Your answer is one number, how many lines in the entries include "does".

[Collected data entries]
= Beginning of Section =

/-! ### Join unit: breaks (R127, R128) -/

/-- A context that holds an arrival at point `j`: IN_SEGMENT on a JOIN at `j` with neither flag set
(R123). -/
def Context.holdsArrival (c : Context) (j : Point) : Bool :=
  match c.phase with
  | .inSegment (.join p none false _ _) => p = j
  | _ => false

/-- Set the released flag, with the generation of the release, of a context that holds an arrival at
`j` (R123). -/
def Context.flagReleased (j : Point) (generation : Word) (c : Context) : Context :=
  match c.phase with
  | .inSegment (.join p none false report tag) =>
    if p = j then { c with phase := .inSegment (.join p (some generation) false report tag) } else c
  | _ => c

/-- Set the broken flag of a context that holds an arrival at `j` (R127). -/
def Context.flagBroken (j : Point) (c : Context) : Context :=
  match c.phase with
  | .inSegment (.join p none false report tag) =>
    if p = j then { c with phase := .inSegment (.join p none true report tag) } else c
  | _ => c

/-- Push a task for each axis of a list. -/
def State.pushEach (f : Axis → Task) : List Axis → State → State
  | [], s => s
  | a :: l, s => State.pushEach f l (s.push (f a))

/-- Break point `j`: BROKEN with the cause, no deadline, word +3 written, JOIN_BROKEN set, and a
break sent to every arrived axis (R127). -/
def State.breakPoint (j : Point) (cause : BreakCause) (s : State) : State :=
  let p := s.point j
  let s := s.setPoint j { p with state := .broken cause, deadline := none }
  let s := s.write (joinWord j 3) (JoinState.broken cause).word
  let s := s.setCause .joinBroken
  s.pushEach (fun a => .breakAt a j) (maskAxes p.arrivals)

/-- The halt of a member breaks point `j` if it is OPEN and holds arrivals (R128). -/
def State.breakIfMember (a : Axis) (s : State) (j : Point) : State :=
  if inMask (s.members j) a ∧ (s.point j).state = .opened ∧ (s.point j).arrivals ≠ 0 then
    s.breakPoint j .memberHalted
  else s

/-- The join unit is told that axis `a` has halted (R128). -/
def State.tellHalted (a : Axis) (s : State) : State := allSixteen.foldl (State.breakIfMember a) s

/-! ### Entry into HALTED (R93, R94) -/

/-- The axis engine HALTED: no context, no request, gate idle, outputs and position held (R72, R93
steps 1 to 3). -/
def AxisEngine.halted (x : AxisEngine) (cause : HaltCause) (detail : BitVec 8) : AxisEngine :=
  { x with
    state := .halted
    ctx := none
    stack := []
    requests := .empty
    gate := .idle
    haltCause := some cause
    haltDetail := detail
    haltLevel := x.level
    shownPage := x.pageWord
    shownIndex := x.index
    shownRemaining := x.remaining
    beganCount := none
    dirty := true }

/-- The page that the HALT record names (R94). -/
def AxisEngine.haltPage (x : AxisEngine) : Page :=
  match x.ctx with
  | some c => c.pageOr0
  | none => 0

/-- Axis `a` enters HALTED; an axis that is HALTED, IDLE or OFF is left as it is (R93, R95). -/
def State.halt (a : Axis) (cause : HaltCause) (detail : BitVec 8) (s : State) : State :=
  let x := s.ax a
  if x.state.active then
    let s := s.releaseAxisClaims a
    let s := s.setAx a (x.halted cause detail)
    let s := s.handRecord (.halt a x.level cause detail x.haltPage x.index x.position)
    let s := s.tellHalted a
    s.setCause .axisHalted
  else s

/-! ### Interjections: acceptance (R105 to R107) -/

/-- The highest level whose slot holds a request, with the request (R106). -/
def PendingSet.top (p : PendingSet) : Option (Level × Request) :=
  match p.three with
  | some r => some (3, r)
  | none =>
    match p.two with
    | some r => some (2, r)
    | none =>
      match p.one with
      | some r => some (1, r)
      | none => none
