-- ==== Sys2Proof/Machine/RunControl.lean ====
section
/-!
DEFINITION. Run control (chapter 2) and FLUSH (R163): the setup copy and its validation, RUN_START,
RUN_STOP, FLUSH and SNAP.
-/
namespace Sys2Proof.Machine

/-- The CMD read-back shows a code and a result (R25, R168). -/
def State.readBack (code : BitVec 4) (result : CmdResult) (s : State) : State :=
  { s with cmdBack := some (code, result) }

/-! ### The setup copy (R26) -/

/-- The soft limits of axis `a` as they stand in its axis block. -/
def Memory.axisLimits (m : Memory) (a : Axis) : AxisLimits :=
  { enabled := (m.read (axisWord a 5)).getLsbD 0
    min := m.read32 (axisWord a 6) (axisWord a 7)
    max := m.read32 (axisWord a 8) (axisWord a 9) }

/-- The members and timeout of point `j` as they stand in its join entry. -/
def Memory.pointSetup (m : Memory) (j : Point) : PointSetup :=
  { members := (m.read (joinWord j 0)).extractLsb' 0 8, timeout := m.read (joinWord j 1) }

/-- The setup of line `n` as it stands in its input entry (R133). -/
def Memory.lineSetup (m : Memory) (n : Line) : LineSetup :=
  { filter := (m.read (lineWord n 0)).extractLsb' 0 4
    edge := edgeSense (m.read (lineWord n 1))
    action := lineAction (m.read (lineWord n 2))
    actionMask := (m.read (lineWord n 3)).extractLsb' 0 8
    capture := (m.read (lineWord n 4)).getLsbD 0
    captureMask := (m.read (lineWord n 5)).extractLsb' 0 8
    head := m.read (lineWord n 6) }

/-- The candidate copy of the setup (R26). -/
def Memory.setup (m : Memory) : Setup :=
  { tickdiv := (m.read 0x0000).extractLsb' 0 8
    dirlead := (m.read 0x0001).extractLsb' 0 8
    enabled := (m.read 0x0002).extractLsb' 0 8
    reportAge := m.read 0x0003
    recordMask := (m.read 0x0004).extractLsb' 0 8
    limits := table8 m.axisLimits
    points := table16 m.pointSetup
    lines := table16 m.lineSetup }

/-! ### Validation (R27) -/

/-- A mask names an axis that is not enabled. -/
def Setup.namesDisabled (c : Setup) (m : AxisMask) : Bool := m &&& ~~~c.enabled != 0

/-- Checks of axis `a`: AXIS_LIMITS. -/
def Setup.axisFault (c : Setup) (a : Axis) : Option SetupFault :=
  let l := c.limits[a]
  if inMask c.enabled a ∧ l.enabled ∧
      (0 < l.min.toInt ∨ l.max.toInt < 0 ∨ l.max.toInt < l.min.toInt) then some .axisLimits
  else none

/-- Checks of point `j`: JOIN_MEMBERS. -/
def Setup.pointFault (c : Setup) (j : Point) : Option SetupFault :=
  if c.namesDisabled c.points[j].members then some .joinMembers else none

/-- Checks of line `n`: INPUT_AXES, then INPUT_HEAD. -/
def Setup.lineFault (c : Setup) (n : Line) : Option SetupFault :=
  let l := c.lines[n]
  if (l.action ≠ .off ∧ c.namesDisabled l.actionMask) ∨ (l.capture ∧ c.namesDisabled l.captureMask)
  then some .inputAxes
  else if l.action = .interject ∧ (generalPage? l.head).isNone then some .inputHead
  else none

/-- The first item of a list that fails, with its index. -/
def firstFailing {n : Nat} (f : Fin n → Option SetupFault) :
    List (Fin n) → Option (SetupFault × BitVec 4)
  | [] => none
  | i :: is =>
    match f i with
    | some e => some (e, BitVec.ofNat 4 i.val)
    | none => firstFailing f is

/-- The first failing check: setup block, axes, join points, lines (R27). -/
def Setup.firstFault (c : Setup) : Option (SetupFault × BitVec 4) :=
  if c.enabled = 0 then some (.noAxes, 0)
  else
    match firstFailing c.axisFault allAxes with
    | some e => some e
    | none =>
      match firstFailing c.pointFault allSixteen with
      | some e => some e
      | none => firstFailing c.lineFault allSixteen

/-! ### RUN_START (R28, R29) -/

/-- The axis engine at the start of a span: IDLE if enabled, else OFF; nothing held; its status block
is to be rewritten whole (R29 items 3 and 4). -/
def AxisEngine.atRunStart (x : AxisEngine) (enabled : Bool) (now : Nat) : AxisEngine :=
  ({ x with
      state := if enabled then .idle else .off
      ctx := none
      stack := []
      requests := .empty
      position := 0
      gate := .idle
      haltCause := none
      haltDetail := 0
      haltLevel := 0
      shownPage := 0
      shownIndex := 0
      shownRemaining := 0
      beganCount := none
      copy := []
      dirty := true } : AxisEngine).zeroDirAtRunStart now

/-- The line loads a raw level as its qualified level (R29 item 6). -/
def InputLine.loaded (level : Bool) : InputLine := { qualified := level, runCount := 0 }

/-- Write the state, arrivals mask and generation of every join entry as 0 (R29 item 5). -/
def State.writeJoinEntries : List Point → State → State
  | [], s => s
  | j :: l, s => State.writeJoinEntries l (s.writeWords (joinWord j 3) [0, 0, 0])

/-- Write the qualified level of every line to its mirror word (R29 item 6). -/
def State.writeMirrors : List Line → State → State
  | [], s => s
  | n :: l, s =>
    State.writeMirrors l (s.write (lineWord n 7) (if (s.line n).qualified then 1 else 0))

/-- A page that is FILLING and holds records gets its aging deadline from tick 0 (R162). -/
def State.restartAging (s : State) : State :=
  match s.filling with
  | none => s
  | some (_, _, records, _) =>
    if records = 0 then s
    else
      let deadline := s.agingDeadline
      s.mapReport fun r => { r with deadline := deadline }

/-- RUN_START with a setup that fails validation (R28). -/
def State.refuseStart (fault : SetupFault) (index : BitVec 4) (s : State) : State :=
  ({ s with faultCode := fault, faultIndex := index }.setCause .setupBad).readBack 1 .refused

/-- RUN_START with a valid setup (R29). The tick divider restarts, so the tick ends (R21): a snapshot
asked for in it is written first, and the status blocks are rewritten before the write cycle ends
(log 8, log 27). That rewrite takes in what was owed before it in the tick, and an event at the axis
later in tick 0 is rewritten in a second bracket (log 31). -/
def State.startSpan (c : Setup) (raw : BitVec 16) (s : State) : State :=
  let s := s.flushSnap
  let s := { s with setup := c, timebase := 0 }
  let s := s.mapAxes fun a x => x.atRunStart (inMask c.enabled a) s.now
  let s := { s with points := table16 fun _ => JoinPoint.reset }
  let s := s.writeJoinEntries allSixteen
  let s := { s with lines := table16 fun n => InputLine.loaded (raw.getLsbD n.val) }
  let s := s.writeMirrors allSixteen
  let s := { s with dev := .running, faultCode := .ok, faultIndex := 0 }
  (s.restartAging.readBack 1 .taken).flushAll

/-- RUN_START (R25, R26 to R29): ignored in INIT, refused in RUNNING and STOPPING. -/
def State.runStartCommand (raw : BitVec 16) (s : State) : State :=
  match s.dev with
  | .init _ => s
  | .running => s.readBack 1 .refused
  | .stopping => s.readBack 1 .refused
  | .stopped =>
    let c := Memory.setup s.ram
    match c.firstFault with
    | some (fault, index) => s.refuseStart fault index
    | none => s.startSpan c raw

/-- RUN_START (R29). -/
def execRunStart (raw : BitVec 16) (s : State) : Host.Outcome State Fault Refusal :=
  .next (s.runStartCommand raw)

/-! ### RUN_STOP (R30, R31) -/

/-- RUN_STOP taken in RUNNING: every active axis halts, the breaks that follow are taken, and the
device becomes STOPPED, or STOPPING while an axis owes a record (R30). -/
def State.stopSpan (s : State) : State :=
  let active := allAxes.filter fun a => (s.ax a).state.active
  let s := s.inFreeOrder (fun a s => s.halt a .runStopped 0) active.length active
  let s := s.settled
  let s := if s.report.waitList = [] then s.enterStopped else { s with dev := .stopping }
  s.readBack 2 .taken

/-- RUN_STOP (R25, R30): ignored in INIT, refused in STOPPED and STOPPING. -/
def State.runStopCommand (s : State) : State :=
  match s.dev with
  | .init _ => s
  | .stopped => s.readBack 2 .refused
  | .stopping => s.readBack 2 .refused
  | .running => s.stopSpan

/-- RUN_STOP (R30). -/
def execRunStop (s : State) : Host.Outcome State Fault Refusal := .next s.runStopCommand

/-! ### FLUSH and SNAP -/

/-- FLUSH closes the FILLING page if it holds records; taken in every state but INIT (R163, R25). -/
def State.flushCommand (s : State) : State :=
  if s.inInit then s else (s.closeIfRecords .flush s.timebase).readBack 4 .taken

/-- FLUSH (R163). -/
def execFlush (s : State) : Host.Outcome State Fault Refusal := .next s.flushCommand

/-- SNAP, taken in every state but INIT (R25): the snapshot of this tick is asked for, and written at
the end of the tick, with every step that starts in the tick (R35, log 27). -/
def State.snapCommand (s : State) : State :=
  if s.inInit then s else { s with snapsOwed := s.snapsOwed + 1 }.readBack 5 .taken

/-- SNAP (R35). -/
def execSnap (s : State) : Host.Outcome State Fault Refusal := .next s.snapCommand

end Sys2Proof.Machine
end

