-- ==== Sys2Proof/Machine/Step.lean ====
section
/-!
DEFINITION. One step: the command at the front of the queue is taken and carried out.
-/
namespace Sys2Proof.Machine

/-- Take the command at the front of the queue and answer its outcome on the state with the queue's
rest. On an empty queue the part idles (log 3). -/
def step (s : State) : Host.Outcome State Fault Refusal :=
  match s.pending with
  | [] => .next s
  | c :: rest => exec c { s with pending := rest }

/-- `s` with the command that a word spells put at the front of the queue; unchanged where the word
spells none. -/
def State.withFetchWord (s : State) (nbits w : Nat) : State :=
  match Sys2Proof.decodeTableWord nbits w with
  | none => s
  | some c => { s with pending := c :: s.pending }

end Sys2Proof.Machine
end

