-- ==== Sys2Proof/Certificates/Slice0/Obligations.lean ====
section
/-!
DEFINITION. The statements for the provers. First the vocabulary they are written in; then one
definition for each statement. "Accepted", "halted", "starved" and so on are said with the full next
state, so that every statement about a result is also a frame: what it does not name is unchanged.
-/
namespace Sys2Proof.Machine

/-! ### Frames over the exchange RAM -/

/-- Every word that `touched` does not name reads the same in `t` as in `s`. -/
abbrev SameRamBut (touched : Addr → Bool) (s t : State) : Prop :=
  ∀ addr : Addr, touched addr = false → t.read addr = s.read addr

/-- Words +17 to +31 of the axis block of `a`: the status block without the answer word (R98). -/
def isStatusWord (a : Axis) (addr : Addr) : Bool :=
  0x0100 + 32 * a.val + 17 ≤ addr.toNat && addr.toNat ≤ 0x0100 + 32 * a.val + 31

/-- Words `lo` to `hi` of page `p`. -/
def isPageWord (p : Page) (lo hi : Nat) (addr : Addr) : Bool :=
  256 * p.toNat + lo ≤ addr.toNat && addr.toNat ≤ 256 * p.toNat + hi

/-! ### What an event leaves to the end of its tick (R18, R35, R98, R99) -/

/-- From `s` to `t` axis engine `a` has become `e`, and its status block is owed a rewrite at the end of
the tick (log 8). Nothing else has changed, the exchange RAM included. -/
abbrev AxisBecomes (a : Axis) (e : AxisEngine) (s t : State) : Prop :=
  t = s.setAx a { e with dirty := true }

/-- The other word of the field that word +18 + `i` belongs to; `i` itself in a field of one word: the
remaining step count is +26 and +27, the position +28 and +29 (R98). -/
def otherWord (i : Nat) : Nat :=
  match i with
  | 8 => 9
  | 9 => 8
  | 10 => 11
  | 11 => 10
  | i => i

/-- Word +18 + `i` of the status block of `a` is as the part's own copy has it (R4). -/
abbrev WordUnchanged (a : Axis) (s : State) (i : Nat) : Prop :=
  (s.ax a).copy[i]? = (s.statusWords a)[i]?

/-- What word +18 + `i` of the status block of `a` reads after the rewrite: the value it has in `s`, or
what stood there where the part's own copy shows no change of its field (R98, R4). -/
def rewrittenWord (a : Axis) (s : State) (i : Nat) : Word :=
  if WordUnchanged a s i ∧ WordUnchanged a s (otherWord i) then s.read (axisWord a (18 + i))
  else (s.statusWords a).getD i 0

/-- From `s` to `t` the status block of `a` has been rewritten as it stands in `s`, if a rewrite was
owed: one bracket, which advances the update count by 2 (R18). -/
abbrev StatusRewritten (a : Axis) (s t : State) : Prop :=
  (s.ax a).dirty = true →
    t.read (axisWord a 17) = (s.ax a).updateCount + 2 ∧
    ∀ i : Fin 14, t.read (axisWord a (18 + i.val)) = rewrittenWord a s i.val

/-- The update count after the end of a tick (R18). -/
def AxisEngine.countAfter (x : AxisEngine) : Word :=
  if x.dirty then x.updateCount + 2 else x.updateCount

= End of Section =

= ANSWER TO THIS EXERCISE =
2